The data obtaining unit 13 obtains input data of a user who is a matching target. Examples of the input data of the user include voice data of the user, an identifier of the user, personal information (sex, residence, etc.) of the user, and data indicating a preference of the user. Examples of the data indicating a preference of the user include data indicating a voice actor, an actor, a comedian, a singer, a sport, a food, etc., that the user likes. There is no particular limitation on the source from which the data obtaining unit 13 obtains the input data of the user. For example, the input data may be obtained from a system that uses the matching apparatus 10, such as a system that provides a person-to-person matching service or a system of a call center, which will be described later.
In the example embodiment, the data processing unit 11 first receives the input data of the user from the data obtaining unit 13, performs processing in accordance with the type of data included in the input data, and identifies information of the user.
For example, it is assumed that voice data of the user is included in the input data. In this case, the data processing unit 11 can perform voice recognition processing and identify a preference of the user as the information of the user from the result of the voice recognition processing.
Also, the data processing unit 11 can perform emotion analysis on the user by using the voice data and identify an emotion of the user as the information of the user. Furthermore, the data processing unit 11 can perform age analysis on the user in addition to or instead of the emotion analysis by using the voice data and identify the age of the user as the information of the user.
Examples of a method for identifying an emotion from voice data include a method in which a machine learning model is used. In this case, the machine learning model is generated by executing machine learning with use of voice data and a label representing an emotion corresponding to the voice data, as training data. Likewise, examples of a method for identifying an age from voice data include a method in which a machine learning model is used. In this case, the machine learning model is generated by executing machine learning with use of voice data and a label representing an age corresponding to the voice data, as training data.
Examples of a learning engine for machine learning include a neural network, a support vector machine, and a random forest. Also, k-means can be used as the learning engine when teacher data is not used.

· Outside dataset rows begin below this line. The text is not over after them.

-- ==== Sys2Proof/Certificates/Slice0/Obligations.lean ====
section
/-! DEFINITION. The statements for the provers. -/

open Sys2Proof Sys2Proof.Machine

/-- Resets and boot: POWER_ON_RESET, RESET_N, POWER_LOSS, CHIP_RESET, ENDPOINT_RESET, BOOT_GO, BOOT_VERIFY_DONE,
BOOT_START_DONE (R7, R377, R379, R381, R382, R383, R409, R431, R438, R470, R472, R479). Clauses that rest on choices
of the model, which no rule makes: what a chip reset keeps (log 6) and the reset values no rule gives (log 8);
CHIP_RESET in OFF (log 7); the link ENDPOINT_RESET comes up with (log 182). -/
def Obligations.ResetAndBoot : Prop :=
  ∀ s : State,
    let afresh := fun (held : Bool) (t : State) =>
      t = { State.reset with
        pending := s.pending, host := s.host, out := s.out, free := s.free
        sec := { State.reset.sec with ownerHash := s.sec.ownerHash, sealBits := s.sec.sealBits, retireBits := s.sec.retireBits
                                      rb := s.sec.rb, nonces := s.sec.nonces }
        pwr := { State.reset.pwr with keepDev := s.pwr.keepDev, temps := s.pwr.temps, tj := s.pwr.tj, holdMonMv := s.pwr.holdMonMv }
        pins := { State.reset.pins with ceaseN := s.pins.ceaseN, ceaseAck := !held && s.pins.ceaseN, roleSel := s.pins.roleSel
                                        axSwitch := s.pins.axSwitch, resetHeld := held, driven := !held }
        mbx := { State.reset.mbx with pcieWidth := s.mbx.pcieWidth, pcieMts := s.mbx.pcieMts, maxPayload := s.mbx.maxPayload
                                      maxRead := s.mbx.maxRead } } ∧
      t.boot.state = .waitImage ∧ t.par.state = .syncing ∧ t.pwr.state = .parked ∧ t.job = none ∧ t.mbx.inFlight = [] ∧
      t.mem.ready = false ∧ t.time.sec = 0 ∧ t.time.nsec = 0 ∧ t.time.frac = 0
    Answers .powerOnReset s (afresh false) ∧ Answers .resetN s (afresh s.pins.resetHeld) ∧ Answers .powerLoss s (afresh true) ∧
    (∀ v : Dword, fld v 0 8 = 0xA5 → s.pwr.state ≠ .off → s.pins.resetHeld = false → Answers (.chipReset v) s (afresh false)) ∧
    (∀ v : Dword, fld v 0 8 ≠ 0xA5 ∨ s.pwr.state = .off ∨ s.pins.resetHeld = true → exec (.chipReset v) s = .next s) ∧
    Answers .endpointReset s (fun t =>
      t.mbx.enable = false ∧ (∀ r ∈ t.mbx.inFlight, r.discard = true) ∧
      t.mbx.inFlight.map (fun r => r.entry) = s.mbx.inFlight.map (fun r => r.entry) ∧ t = { s with mbx := t.mbx, free := t.free } ∧
      t.mbx.pcieWidth ∈ [4, 8, 16] ∧ t.mbx.pcieMts ∈ [2500, 5000, 8000, 16000, 32000] ∧
      t.mbx.maxPayload ∈ [128, 256, 512] ∧ t.mbx.maxRead ∈ [128, 256, 512, 1024, 2048, 4096]) ∧
    (∀ (v : Dword) (image : List Byte), acceptsImage s = true → bitOf v 31 = true →
      Answers (.bootGo v image) s (fun t => t.boot.state = .verifying ∧ t.boot.cause = 0 ∧
        t.boot.image = image ++ s.boot.image.drop image.length ∧ t.boot.imageLen = fld v 0 24)) ∧
    (s.boot.state = .verifying → Answers .bootVerifyDone s (fun t =>
      (verifyCause s = none → t.boot.state = .starting ∧ t.boot.cause = 0) ∧
      (∀ c : Nat, verifyCause s = some c → t.boot.state = .refused ∧ t.boot.cause = c))) ∧
    (s.boot.state = .starting →
      Answers .bootStartDone s (fun t => t.boot.state = .running ∧ t.boot.cause = 0 ∧ t.pwr.state = .parked ∧
        t.boot.fwVersion = imageDw s 2))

When the input data includes data indicating a preference of the user, the data processing unit 11 identifies the preference from the input data, as the information of the user. Specifically, it is assumed that the input data includes text data indicating a preference of the user. In this case, the data processing unit 11 executes natural language processing on the text data by using a dictionary prepared in advance and identifies the preference of the user.
Furthermore, the data processing unit 11 can identify the user who is the speaker based on the result of the voice recognition processing. In this case, the data processing unit 11 can determine whether or not the identified user is registered in a specific list in advance. This aspect is advantageous when it is necessary to identify a person on a blacklist in the matching, for example.
The matching processing unit 12 compares the information of the user identified by the data processing unit 11 with the classification information 21 and identifies sound data that matches the user by using the result of comparison. For example, when a preference of the user is identified by the data processing unit 11, the matching processing unit 12 determines a degree of similarly between the preference of the user and the classification information 21 with respect to each sound data. Then, the matching processing unit 12 identifies sound data for which the determined degree of similarly satisfies a set condition.
When the emotion of the user is identified by the data processing unit 11, the matching processing unit 12 identifies classification information 21 that matches the identified emotion and identifies sound data associated with the identified classification information 21. When the age of the user is identified by the data processing unit 11, the matching processing unit 12 identifies classification information 21 that matches the identified age and identifies sound data associated with the identified classification information.
The output unit 14 outputs an identifier of the sound data identified by the matching processing unit 12. The identifier referred to here is an identifier given to the classification information 21 described above.
Next, the following describes operations of the matching apparatus in the example embodiment with reference to
As illustrated in
Next, the data processing unit 11 receives the input data obtained in step A1 and identifies information of the user from the received input data (step A2).
Next, the matching processing unit 12 compares the information of the user identified in step A2 with the classification information 21 stored in the database 20 and identifies sound data that matches the user by using the result of comparison (step A3). The classification information 21 is information associated with each sound data.
Thereafter, the output unit 14 outputs an identifier of the sound data identified in step A3, as a matching result (step A4).
Here, the following describes specific examples of processing performed by the matching apparatus 10 in the example embodiment with respect to each application with reference to
In Example 1, the matching apparatus 10 is used in a system that provides a person-to-person matching service.
In the classification information 21 illustrated in
As illustrated in
The data processing unit 11 executes natural language processing on the obtained text data by using a dictionary prepared in advance and identifies the name of the voice actor whom the user likes and the residence of the user.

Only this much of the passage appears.